>>

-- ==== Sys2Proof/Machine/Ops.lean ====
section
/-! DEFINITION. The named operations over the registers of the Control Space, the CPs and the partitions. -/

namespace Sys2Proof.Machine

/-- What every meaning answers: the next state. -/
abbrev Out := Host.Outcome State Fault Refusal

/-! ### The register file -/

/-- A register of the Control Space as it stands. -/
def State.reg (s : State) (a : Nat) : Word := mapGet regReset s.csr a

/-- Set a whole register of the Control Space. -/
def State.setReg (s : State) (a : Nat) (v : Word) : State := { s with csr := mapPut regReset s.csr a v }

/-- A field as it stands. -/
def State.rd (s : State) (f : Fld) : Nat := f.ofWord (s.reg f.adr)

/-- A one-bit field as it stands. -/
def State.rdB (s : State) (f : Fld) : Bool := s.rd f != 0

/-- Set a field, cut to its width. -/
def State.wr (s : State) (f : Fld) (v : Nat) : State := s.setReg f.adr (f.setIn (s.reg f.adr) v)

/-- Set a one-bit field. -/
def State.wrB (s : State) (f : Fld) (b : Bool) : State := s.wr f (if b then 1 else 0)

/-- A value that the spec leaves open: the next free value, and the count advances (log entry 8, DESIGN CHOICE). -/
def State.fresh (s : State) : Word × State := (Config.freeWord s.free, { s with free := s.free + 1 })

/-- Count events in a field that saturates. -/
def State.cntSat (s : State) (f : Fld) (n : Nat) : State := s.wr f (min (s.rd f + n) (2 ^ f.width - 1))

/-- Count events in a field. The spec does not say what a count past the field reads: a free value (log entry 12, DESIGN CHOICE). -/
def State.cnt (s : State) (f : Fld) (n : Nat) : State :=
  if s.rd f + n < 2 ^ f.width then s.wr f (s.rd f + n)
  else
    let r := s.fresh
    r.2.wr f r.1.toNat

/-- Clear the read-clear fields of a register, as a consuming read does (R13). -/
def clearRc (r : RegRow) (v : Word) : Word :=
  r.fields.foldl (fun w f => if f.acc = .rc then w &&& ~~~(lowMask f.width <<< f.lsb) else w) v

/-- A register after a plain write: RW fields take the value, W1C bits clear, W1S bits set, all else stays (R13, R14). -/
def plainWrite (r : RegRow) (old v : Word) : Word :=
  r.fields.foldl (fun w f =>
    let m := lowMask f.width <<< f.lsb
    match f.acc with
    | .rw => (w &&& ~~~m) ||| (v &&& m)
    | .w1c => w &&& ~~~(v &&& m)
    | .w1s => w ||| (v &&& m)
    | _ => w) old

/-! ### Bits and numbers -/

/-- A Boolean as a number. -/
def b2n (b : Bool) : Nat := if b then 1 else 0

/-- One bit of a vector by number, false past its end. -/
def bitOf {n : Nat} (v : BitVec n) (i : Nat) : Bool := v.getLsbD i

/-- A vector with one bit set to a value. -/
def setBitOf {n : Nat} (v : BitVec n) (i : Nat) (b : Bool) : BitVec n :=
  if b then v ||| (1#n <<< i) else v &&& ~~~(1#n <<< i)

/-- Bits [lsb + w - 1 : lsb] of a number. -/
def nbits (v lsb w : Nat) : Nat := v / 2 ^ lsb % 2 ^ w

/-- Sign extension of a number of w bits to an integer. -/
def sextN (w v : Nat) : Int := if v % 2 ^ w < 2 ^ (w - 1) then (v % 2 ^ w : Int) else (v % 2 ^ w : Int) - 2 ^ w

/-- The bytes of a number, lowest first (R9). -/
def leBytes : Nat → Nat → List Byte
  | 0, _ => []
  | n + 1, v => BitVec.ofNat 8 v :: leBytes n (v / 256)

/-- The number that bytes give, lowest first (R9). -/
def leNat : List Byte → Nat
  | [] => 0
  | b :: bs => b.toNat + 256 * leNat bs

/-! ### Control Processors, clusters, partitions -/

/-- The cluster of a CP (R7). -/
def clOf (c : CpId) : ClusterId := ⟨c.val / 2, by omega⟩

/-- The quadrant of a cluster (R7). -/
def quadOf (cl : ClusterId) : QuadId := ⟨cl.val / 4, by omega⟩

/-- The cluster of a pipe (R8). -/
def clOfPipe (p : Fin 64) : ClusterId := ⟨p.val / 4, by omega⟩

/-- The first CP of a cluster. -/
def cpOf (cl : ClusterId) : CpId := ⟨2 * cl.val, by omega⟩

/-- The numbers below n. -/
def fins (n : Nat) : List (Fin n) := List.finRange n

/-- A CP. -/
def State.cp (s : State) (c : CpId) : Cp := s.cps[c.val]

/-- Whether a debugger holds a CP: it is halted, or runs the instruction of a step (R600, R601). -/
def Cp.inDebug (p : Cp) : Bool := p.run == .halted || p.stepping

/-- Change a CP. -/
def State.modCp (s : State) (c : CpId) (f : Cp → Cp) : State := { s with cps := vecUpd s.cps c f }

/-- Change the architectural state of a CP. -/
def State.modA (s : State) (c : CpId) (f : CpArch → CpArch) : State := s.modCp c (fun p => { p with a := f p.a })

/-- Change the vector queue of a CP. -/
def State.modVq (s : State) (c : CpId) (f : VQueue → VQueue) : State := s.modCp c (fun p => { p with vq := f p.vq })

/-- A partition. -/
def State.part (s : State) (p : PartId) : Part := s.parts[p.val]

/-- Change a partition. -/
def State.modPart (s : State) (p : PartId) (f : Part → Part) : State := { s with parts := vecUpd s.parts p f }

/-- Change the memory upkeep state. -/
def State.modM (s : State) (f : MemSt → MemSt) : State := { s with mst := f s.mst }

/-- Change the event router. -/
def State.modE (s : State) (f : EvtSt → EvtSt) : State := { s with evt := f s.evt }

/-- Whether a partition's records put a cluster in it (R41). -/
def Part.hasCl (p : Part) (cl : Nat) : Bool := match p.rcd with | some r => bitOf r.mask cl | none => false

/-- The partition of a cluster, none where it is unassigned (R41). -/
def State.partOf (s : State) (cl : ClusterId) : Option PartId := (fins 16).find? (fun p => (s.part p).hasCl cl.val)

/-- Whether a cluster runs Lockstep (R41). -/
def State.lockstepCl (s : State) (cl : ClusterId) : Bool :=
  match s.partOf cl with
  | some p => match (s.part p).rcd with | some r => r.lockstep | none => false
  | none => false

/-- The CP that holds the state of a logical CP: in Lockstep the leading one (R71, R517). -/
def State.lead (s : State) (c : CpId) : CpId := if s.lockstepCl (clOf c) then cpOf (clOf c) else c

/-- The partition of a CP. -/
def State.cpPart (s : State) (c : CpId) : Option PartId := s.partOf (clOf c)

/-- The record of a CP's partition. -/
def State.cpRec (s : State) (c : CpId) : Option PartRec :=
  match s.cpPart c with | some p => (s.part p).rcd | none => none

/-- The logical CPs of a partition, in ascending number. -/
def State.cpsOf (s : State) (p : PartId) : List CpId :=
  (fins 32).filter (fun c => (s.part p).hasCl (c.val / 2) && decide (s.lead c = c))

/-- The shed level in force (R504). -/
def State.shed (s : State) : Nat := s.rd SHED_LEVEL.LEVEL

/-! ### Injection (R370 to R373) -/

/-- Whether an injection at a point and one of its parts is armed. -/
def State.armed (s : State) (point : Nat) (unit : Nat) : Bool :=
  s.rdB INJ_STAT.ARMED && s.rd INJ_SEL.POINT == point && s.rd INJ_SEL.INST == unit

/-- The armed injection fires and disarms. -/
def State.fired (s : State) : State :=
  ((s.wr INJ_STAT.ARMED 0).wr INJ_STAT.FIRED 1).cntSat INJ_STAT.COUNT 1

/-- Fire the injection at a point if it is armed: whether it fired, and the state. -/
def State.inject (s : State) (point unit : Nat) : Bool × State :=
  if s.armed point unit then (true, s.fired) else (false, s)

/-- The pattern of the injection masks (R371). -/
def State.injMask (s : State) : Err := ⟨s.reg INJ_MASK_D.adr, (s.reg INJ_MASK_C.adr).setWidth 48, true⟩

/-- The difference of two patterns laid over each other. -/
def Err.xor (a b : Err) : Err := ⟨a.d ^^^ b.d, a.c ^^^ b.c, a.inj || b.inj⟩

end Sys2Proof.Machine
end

<<
>>

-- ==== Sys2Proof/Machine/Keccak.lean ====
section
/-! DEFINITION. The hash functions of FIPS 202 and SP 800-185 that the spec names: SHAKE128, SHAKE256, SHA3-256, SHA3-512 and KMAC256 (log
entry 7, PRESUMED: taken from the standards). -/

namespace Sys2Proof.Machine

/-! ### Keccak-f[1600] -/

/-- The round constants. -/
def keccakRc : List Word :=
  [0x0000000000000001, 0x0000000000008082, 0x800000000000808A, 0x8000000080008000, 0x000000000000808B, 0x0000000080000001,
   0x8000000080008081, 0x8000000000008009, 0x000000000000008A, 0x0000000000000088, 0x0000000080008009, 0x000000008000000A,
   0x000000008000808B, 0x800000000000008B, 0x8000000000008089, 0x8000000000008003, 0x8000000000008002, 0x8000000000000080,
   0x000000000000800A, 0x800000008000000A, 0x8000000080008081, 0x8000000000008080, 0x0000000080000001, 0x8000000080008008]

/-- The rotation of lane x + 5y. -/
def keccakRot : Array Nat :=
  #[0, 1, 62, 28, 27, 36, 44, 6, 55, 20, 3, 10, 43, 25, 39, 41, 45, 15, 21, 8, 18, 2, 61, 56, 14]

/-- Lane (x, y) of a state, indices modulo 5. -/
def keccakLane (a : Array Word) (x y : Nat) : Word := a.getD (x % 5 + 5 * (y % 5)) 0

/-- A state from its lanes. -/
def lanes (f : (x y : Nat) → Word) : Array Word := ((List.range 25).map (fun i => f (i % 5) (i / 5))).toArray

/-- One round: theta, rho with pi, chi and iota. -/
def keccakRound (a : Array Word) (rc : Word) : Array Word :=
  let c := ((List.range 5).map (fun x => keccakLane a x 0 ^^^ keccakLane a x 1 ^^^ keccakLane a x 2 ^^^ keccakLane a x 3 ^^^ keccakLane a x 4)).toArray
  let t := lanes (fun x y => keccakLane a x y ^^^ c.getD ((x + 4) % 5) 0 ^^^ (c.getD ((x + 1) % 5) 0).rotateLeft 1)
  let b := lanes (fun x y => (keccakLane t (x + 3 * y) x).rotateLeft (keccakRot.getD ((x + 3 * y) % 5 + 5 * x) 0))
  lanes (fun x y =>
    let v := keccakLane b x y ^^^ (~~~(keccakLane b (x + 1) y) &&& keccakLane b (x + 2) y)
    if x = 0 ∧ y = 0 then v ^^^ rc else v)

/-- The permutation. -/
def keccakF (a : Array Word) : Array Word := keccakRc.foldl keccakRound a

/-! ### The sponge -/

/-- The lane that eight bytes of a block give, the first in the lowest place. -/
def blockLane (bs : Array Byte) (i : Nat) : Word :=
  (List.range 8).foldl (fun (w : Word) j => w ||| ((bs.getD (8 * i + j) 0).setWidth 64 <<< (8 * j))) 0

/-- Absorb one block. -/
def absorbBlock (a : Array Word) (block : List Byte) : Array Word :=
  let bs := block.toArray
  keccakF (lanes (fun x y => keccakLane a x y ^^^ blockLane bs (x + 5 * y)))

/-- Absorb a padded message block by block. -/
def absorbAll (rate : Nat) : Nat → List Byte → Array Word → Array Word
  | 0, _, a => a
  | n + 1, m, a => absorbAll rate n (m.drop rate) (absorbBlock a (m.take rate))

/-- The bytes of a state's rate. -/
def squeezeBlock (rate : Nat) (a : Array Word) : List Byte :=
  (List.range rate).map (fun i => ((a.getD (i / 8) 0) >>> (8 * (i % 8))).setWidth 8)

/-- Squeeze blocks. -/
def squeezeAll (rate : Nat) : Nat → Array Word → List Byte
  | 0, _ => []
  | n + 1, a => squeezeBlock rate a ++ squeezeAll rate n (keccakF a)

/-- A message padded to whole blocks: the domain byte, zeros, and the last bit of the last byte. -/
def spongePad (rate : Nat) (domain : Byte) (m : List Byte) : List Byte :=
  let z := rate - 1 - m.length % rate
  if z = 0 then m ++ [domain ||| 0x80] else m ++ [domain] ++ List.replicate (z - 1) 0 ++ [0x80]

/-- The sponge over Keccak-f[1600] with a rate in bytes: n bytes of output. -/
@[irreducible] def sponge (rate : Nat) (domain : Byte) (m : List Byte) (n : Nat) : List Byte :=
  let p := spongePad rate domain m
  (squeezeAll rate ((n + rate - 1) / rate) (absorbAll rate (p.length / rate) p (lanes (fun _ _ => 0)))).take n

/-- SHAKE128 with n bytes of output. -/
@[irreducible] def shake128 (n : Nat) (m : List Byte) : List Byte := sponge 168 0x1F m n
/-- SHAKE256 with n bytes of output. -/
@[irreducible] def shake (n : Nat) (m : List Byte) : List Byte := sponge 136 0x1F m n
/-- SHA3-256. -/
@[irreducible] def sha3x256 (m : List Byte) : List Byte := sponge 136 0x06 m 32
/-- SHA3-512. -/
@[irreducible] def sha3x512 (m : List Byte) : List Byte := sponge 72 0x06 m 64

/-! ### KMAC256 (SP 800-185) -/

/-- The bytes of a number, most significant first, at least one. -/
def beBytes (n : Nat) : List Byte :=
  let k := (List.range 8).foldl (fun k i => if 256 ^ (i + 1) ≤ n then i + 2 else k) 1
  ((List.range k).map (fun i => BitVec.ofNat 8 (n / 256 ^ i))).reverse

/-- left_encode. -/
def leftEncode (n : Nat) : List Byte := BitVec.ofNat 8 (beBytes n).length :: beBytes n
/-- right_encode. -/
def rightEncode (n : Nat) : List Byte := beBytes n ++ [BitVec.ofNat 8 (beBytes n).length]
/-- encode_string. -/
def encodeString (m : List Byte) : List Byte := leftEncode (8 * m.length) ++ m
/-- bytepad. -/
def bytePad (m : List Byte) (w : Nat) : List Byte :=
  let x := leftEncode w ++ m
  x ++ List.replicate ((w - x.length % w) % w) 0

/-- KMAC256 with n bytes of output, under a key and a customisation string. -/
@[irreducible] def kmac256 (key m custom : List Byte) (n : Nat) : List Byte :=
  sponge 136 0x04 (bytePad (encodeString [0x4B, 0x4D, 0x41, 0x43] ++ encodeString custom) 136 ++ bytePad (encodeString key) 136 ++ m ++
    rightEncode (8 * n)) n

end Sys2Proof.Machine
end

<<
>>

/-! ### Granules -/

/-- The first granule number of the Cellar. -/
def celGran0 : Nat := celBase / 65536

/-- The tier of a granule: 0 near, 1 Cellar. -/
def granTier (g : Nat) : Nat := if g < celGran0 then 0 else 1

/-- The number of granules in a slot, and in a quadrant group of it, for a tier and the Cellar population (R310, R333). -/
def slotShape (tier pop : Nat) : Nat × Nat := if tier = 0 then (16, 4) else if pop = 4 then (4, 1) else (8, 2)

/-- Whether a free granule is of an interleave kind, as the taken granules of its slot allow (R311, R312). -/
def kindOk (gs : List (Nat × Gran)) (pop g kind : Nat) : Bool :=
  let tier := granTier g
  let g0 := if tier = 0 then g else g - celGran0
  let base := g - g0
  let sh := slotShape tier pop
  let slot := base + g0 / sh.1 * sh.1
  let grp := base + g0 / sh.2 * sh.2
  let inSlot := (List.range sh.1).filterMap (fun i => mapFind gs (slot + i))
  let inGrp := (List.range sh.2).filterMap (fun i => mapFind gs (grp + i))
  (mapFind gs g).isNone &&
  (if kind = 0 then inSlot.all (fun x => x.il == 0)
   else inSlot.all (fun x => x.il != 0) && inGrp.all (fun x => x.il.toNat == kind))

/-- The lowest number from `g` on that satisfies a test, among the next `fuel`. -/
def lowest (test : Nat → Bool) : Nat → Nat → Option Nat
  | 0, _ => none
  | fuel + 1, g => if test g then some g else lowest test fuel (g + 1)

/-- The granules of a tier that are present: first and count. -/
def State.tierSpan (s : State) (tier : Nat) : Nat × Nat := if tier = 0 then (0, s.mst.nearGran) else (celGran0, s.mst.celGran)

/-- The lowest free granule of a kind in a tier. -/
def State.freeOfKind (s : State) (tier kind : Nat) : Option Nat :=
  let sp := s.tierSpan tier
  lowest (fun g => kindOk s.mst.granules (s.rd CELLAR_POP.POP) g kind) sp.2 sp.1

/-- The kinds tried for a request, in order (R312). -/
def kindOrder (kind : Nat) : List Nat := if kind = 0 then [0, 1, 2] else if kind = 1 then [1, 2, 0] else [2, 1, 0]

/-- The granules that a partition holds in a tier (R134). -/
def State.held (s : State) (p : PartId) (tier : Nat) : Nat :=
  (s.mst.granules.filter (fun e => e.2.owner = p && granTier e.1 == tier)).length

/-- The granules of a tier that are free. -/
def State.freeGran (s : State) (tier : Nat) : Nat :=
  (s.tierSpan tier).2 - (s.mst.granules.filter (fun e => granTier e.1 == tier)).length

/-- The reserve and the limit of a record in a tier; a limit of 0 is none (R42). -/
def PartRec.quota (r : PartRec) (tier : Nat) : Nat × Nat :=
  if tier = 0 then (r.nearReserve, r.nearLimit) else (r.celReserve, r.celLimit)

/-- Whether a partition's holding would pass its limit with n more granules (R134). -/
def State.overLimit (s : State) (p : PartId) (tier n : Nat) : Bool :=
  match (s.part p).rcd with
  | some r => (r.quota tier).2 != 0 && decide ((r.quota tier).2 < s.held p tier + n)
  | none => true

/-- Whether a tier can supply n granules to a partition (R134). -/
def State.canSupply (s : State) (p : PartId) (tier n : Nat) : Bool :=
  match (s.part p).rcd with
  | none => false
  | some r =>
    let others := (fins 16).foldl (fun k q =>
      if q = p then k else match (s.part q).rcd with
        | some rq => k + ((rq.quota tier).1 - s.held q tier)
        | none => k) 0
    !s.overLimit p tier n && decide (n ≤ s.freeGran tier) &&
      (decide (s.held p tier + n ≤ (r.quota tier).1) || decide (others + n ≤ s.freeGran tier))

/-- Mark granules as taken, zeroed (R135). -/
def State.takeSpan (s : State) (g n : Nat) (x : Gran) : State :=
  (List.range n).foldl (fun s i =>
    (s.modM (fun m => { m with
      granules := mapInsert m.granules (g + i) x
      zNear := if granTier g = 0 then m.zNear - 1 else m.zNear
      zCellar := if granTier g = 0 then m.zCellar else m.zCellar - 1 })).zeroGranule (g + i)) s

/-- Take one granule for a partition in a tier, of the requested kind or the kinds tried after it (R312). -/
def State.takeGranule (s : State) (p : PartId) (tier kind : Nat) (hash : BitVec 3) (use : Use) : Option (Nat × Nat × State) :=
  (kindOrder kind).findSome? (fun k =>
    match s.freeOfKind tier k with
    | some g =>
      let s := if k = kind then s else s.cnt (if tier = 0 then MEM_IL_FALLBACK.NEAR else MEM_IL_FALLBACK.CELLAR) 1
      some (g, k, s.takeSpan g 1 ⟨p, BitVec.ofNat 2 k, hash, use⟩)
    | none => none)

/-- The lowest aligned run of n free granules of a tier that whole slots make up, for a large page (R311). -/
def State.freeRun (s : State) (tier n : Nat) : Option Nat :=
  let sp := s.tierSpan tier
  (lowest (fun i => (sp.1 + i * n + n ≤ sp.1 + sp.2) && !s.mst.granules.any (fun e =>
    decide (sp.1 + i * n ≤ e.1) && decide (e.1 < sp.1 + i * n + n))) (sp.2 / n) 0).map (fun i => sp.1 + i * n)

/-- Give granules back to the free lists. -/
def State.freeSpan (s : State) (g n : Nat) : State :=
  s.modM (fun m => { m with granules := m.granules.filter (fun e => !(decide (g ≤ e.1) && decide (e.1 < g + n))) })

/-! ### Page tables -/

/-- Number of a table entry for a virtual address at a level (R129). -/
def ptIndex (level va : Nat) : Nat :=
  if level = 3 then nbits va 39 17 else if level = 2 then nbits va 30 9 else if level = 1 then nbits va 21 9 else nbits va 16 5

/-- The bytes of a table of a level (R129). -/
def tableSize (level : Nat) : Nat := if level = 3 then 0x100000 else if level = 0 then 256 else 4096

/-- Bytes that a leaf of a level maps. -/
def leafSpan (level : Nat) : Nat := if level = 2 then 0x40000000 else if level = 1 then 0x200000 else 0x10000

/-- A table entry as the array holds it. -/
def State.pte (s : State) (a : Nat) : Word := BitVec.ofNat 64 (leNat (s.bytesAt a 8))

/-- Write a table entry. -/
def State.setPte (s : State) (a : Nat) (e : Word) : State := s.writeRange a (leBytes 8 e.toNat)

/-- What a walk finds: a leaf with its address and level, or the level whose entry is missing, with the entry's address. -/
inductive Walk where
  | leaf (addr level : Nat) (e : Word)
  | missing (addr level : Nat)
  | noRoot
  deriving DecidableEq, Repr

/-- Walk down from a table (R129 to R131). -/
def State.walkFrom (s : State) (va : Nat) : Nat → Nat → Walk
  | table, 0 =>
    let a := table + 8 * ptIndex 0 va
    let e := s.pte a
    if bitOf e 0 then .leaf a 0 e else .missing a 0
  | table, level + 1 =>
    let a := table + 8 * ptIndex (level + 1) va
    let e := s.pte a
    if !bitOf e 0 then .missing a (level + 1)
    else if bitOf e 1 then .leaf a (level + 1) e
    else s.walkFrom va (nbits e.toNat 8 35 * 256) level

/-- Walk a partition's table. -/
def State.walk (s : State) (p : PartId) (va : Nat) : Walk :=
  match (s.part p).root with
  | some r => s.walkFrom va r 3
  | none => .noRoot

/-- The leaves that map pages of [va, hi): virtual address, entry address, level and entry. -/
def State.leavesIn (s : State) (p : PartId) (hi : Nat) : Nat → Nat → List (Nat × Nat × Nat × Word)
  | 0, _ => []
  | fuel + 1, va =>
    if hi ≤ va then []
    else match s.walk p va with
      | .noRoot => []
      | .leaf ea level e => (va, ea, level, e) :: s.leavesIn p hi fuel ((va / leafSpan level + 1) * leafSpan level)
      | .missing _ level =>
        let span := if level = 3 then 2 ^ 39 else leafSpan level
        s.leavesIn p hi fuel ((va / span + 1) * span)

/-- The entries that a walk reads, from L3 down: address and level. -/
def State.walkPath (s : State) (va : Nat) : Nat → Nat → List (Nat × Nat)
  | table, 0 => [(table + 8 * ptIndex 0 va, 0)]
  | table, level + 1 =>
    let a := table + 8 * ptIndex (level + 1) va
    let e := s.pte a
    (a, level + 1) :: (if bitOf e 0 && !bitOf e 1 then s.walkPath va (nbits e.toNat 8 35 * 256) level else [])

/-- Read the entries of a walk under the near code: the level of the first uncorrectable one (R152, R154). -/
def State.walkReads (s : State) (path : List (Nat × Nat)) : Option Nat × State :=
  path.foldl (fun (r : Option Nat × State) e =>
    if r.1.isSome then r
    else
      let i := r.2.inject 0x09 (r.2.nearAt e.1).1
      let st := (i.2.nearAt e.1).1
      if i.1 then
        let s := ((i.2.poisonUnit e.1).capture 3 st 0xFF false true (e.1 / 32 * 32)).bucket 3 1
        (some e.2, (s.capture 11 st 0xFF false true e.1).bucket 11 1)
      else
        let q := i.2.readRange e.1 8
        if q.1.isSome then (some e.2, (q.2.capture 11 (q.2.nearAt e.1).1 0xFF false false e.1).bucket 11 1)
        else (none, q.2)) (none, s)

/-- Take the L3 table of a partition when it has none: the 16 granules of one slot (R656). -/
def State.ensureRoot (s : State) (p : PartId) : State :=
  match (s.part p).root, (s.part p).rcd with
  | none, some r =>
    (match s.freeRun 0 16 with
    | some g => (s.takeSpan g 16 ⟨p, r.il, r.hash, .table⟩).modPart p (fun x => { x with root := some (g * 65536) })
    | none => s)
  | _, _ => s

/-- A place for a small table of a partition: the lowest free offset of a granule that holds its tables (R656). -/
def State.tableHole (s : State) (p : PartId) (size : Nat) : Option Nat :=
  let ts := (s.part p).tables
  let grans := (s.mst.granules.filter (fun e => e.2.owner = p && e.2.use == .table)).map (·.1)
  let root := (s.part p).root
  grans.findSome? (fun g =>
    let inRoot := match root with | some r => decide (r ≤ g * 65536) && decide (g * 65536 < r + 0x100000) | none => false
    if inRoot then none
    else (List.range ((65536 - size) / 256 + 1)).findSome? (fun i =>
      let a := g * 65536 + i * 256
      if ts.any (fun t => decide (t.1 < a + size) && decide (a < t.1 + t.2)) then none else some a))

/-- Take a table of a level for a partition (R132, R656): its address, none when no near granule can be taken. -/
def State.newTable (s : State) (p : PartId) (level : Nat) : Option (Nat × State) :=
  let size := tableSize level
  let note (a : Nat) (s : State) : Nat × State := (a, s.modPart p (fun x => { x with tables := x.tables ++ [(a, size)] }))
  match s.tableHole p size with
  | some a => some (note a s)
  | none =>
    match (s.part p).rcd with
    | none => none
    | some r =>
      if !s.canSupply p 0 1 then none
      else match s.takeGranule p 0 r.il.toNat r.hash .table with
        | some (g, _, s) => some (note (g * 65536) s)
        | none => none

<<

ASSIGNMENT
Nothing but the lines above from the one containing "Page tables -/" through the one containing "of a level (R129). -/" should appear in the answer, each repeated exactly.

EXERCISE SOLUTION
/-! ### Page tables -/

/-- Number of a table entry for a virtual address at a level (R129). -/
def ptIndex (level va : Nat) : Nat :=
  if level = 3 then nbits va 39 17 else if level = 2 then nbits va 30 9 else if level = 1 then nbits va 21 9 else nbits va 16 5

/-- The bytes of a table of a level (R129). -/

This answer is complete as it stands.